Солнце выглянуло из-за облаков. Тихо опустился на землю сорванный ветром дубовый листок. Лениво гавкнул старый пёс Сарыч, позвякивая ржавой цепью. В оставленном на окне свежеиспеченном каравае зародился разум.
Или правильнее сказать "сознание"? А может, и вовсе "жизнь"? Да, наверное, жизнь, и эта новая жизнь не была плесенью или вылупившимися личинками мух. Хлеб ощутил мир и себя в нём, на какое-то мгновение познал всю необъятную величину Вселенной и все самые крохотные её частицы, впитал в себя тепло солнечных лучей и влагу летнего утра, стал новой Землей для заблудившегося муравья и улетел невесомой пылинкой вместе с порывом ветра; потом каравай вернулся в рамки своего тела, блаженно потянулся до хруста в корочке и окончательно осознал себя как Колобка. С этим новым знанием он лежал бы себе на окне и дальше, изумляясь многообразию жизни, кипящей вокруг, но неясное томление в хлебобулочной душе гнало Колобка вперед, манило в неведомые края, звало — и этому зову невозможно было сопротивляться. Он точно знал, что судьба его где-то там, далеко, что его ждут с отчаянием ребёнка, упавшего в колодец, что он не имеет права просто лежать здесь и нежиться на солнышке. Колобок тяжело повернулся, качнулся и рухнул вниз, в колючие кусты малины (впрочем, не причинившие ему никакого вреда), оттуда — через клубнику в морковную грядку, и мимо ошалелого Сарыча — на свободу, туда, куда звало Колобка его мякинное сердце.

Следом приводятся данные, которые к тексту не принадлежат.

-- ==== Sys2Proof/Laws/Settle.lean ====
section
/-! SUPPORT. Laws of the Settlement Unit's shared operations: what one append, one roll, one accrual and one payout outcome can do. -/

namespace Sys2Proof.Machine

/-! ### What a raise and an append leave of the attention unit -/

@[simp] theorem State.raiseIf_attn_mask (s : State) (b : Bool) (src : Source) : (s.raiseIf b src).attn.mask = s.attn.mask := by
  cases b <;> rfl
@[simp] theorem State.append_attn_mask (s : State) (p : Nat) (b : EntryBody) : (s.append p b).attn.mask = s.attn.mask := by
  unfold State.append
  exact State.raiseIf_attn_mask _ _ _
@[simp] theorem State.raiseIf_attn_inService (s : State) (b : Bool) (src : Source) : (s.raiseIf b src).attn.inService = s.attn.inService := by
  cases b <;> rfl
@[simp] theorem State.append_attn_inService (s : State) (p : Nat) (b : EntryBody) : (s.append p b).attn.inService = s.attn.inService := by
  unfold State.append
  exact State.raiseIf_attn_inService _ _ _
@[simp] theorem State.raiseIf_attn_mode (s : State) (b : Bool) (src : Source) : (s.raiseIf b src).attn.mode = s.attn.mode := by
  cases b <;> rfl
@[simp] theorem State.append_attn_mode (s : State) (p : Nat) (b : EntryBody) : (s.append p b).attn.mode = s.attn.mode := by
  unfold State.append
  exact State.raiseIf_attn_mode _ _ _
@[simp] theorem State.raiseIf_attn_lowest (s : State) (b : Bool) (src : Source) : (s.raiseIf b src).attn.lowest = s.attn.lowest := by
  cases b <;> rfl
@[simp] theorem State.append_attn_lowest (s : State) (p : Nat) (b : EntryBody) : (s.append p b).attn.lowest = s.attn.lowest := by
  unfold State.append
  exact State.raiseIf_attn_lowest _ _ _

/-! ### Saturating sums -/

theorem satHouseInt_eq (a v : Int) :
    satHouseInt a v = (max (-9223372036854775808) (min 9223372036854775807 (a + v)),
      decide (9223372036854775807 < a + v) || decide (a + v < -9223372036854775808)) := by
  unfold satHouseInt
  simp only [Config.long]
  split
  · rw [Prod.mk.injEq]; constructor
    · omega
    · simp; omega
  · split
    · rw [Prod.mk.injEq]; constructor
      · omega
      · simp; omega
    · rw [Prod.mk.injEq]; constructor
      · omega
      · simp; omega

theorem satHouseNat_eq (a v : Nat) :
    satHouseNat a v = (min 9223372036854775807 (a + v), decide (9223372036854775807 < a + v)) := by
  unfold satHouseNat
  simp only [Config.long]
  split
  · rw [Prod.mk.injEq]; constructor
    · omega
    · simp [*]
  · rw [Prod.mk.injEq]; constructor
    · omega
    · simp; omega

theorem satBank_eq (a v : Nat) :
    satBank a v = (min 140737488355327 (a + v), decide (140737488355327 < a + v)) := by
  unfold satBank
  simp only [Config.bankMax]
  split
  · rw [Prod.mk.injEq]; constructor
    · omega
    · simp [*]
  · rw [Prod.mk.injEq]; constructor
    · omega
    · simp; omega

theorem satCarry_eq (c : Int) :
    satCarry c = (max (-140737488355327) (min 140737488355327 c),
      decide (140737488355327 < c) || decide (c < -140737488355327)) := by
  unfold satCarry
  simp only [Config.bankMax]
  split
  · rw [Prod.mk.injEq]; constructor
    · omega
    · simp; omega
  · split
    · rw [Prod.mk.injEq]; constructor
      · omega
      · simp; omega
    · rw [Prod.mk.injEq]; constructor
      · omega
      · simp; omega

/-! ### Rolls -/

/-- The house record after a roll (R111, R125). -/
theorem HouseRecord.afterRoll_fst (h : HouseRecord) (house : Bool) (k n : Int) :
    (h.afterRoll house k n).1 = houseAfter h house k n := by
  unfold HouseRecord.afterRoll houseAfter
  simp only [satHouseInt_eq]
  cases house <;> simp

/-- A roll reads neither the journal nor the attention flags, so a reservation does not change it. -/
theorem State.reserve_rollFor {s t : State} {cls : ResClass} {n : Nat} (h : s.reserve cls n = some t) (k : Nat) :
    t.rollFor k = s.rollFor k := by
  rcases s.reserve_spec cls n with ⟨_, hn⟩ | ⟨_, u, hu, he, _⟩
  · rw [hn] at h; cases h
  · rw [hu] at h; cases h
    rw [he]; rfl

/-- What one committed roll does (R125, R135): the shop and house records, one entry, the unrolled count, SETTLE_FAULT on
saturation; nothing else. -/
theorem State.commitRoll_spec (s : State) (k : Nat) :
    shopWritten s (s.commitRoll k) k (s.rollFor k).shop ∧
    (s.commitRoll k).store.houseRec =
      houseAfter s.store.houseRec (s.store.house.has k) (s.rollFor k).entry.commission (s.rollFor k).entry.net ∧
    entryJoins { s with journal.reserved := s.journal.reserved - 1 } (s.commitRoll k) s.settle.period
      (.roll (s.rollFor k).entry) ∧
    (s.commitRoll k).settle = { s.settle with unrolled := s.settle.unrolled - 1 } ∧
    ((s.rollFor k).clamped = true → (s.commitRoll k).attn.pending.getLsbD 1 = true) ∧
    onlyRaises s (s.commitRoll k) [1, 4, 5] ∧
    (s.commitRoll k).channels = s.channels ∧ (s.commitRoll k).plu = s.plu ∧
    (s.commitRoll k).store.nextTag = s.store.nextTag ∧ settleFrame s (s.commitRoll k) := by
  unfold State.commitRoll
  simp only [HouseRecord.afterRoll_fst]
  generalize hh : (s.store.houseRec.afterRoll (s.store.house.has k) (s.rollFor k).entry.commission (s.rollFor k).entry.net).2 = b2
  generalize hr : s.rollFor k = r
  generalize hm : houseAfter s.store.houseRec (s.store.house.has k) r.entry.commission r.entry.net = hr2
  refine ⟨⟨?_, ?_⟩, ?_, ?_, ?_, ?_, ?_, ?_, ?_, ?_, ?_⟩
  · simp [State.shop, State.setShop]
  · intro j hj; simp [State.shop, State.setShop, Table.read_write_ne, hj]
  · simp
  · generalize hu : ({ s.setShop k r.shop with store.houseRec := hr2, settle.unrolled := s.settle.unrolled - 1 } : State) = u
    have h := (u.append_spec s.settle.period (.roll r.entry)).1
    simp only [entryJoins, pointersPass, State.raiseIf_store, State.raiseIf_journal] at h ⊢
    rw [← hu] at h ⊢
    exact h
  · simp
  · intro hc; rw [hc, Bool.true_or, State.raiseIf_true, State.raise_flag]; simp [Source.number]
  · refine onlyRaises_trans (onlyRaises_trans (onlyRaises_of_eq _ ?_) (onlyRaises_mono (State.append_raises _ _ _) (by simp)))
      (onlyRaises_raiseIf _ _ _ _ (by simp [Source.number]))
    simp
  · simp
  · simp
  · simp
  · unfold settleFrame
    rw [State.raiseIf_frame, State.append_frame]
    simp [State.setShop]

/-- One committed roll moves the journal's attentions as one append does (R125, R181). -/
theorem State.commitRoll_marks (s : State) (k : Nat) : marksFollow s (s.commitRoll k) 0 1 := by
  unfold State.commitRoll
  simp only
  generalize ((s.rollFor k).clamped ||
    (s.store.houseRec.afterRoll (s.store.house.has k) (s.rollFor k).entry.commission (s.rollFor k).entry.net).2) = b
  obtain ⟨m1, m2, m3, m4⟩ := (State.append_spec
    { s.setShop k (s.rollFor k).shop with
      store.houseRec :=
        (s.store.houseRec.afterRoll (s.store.house.has k) (s.rollFor k).entry.commission (s.rollFor k).entry.net).1,
      settle.unrolled := s.settle.unrolled - 1 } s.settle.period (.roll (s.rollFor k).entry)).2
  refine ⟨?_, ?_, ?_, ?_⟩
  · rw [State.raiseIf_journal]; exact m1
  · cases b
    · exact m2
    · rw [State.raiseIf_true, State.raise_flag]; exact (Bool.or_false _).trans m2
  · rw [State.raiseIf_journal]; exact m3
  · cases b
    · exact m4
    · rw [State.raiseIf_true, State.raise_flag]; exact (Bool.or_false _).trans m4

/-- Taking a piece of work of classes 1 to 3 notes the sweep wait count and nothing else (R137). -/
theorem State.noteWork_eq (s : State) : s.noteWork = { s with settle.wait := waitAfter s } := by
  unfold State.noteWork waitAfter
  cases s.sweepEligible <;> rfl

/-! ### The warning in the middle of a piece of work -/

/-- What the warning can leave of the work in hand: nothing, or the whole roll of the shop it rolls first, which was behind and whose
reservations were granted (R128, R136). -/
theorem State.rollInHand_cases (s : State) :
    s.rollInHand = s ∨
      ∃ k n s1, s.workInHand = some (k, n) ∧ s.behind k = true ∧ s.makeCountsIfRecovering.reserve .general n = some s1 ∧
        s.rollInHand = s1.commitRoll k := by
  unfold State.rollInHand
  split
  · next k n hw =>
    split
    · next hb =>
      split
      · next s1 hr => exact .inr ⟨k, n, s1, hw, hb, hr, rfl⟩
      · exact .inl rfl
    · exact .inl rfl
  · exact .inl rfl

/-- PFW_ASSERT always answers a next state: the work in hand cut somewhere, the warning asserted, no FORMAT running (R44, R198). -/
theorem execPfwAssert_spec (s : State) :
    ∃ m, (m = s ∨ m = s.rollInHand) ∧
      exec .pfwAssert s = .next { m with pfw := true, ledger.formatting := false, warnings := s.warnings + 1 } := by
  refine ⟨if Config.warningAfterRoll s.warnings then s.rollInHand else s, ?_, rfl⟩
  split
  · exact .inr rfl
  · exact .inl rfl

/-! ### Accruals -/

/-- The open bank after an effect on shop k (R115, R117). -/
theorem OpenBank.accrue_of {b bank : OpenBank} {e : Effect} {k : Nat} {full : Bool} (h : accrues b e k bank full) :
    e.shop = some k ∧ b.accrue e = (bank, full) := by
  cases e <;> simp only [accrues] at h
  all_goals
    obtain ⟨rfl, rfl, rfl⟩ := h
    refine ⟨rfl, ?_⟩
    simp [OpenBank.accrue, satBank_eq]

/-- What applying an accrual to its current shop does (R114, R115, R117): the shop record and the accrual mark, SETTLE_FAULT on
saturation; nothing else. -/
theorem State.applyEffect_spec {s : State} {e : Effect} {k : Nat} {bank : OpenBank} {full : Bool}
    (h : accrues (s.shop k).bank e k bank full) (source : Nat) :
    s.applyEffect e source =
      State.raiseIf { s.setShop k (accruedShop (s.shop k) bank full) with store.houseRec := { s.store.houseRec with mark := source } }
        full .settleFault := by
  obtain ⟨hs, hb⟩ := OpenBank.accrue_of h
  have hr : (s.shop k).accrue e = (accruedShop (s.shop k) bank full, full) := by
    unfold ShopRecord.accrue accruedShop
    rw [hb]
    cases full <;> simp
  cases e <;> simp only [Effect.shop, reduceCtorEq, Option.some.injEq] at hs <;>
    subst hs <;> simp only [State.applyEffect, Effect.shop, hr]

end Sys2Proof.Machine
end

Свобода пахла сыростью, травой и грибами, но этого Колобок, увы, не мог узнать. У него вообще как-то не сложилось с органами чувств, и Колобок мог лишь осязать мир да постигать его ощущением, схожим с тем, что указывает людям на положение их тела в пространстве, но вышедшим за рамки тела Колобка. Так, он знал, что под пригорком растет полынь, что огромный камень у дороги весь покрыт грязью и мхом, что деревья на опушке высоки и крепки, а прямо перед ним появился заяц, облизывающийся так жадно, как могут облизываться только голодные не-зайцы, оказавшиеся в заячьей шкуре.
— Едааа... — радостно сказал заяц, протягивая лапу к Колобку. Колобок резво отпрыгнул в сторону:
— Я тебе не доставка пиццы, террорист ушастый! Брысь морковку воровать!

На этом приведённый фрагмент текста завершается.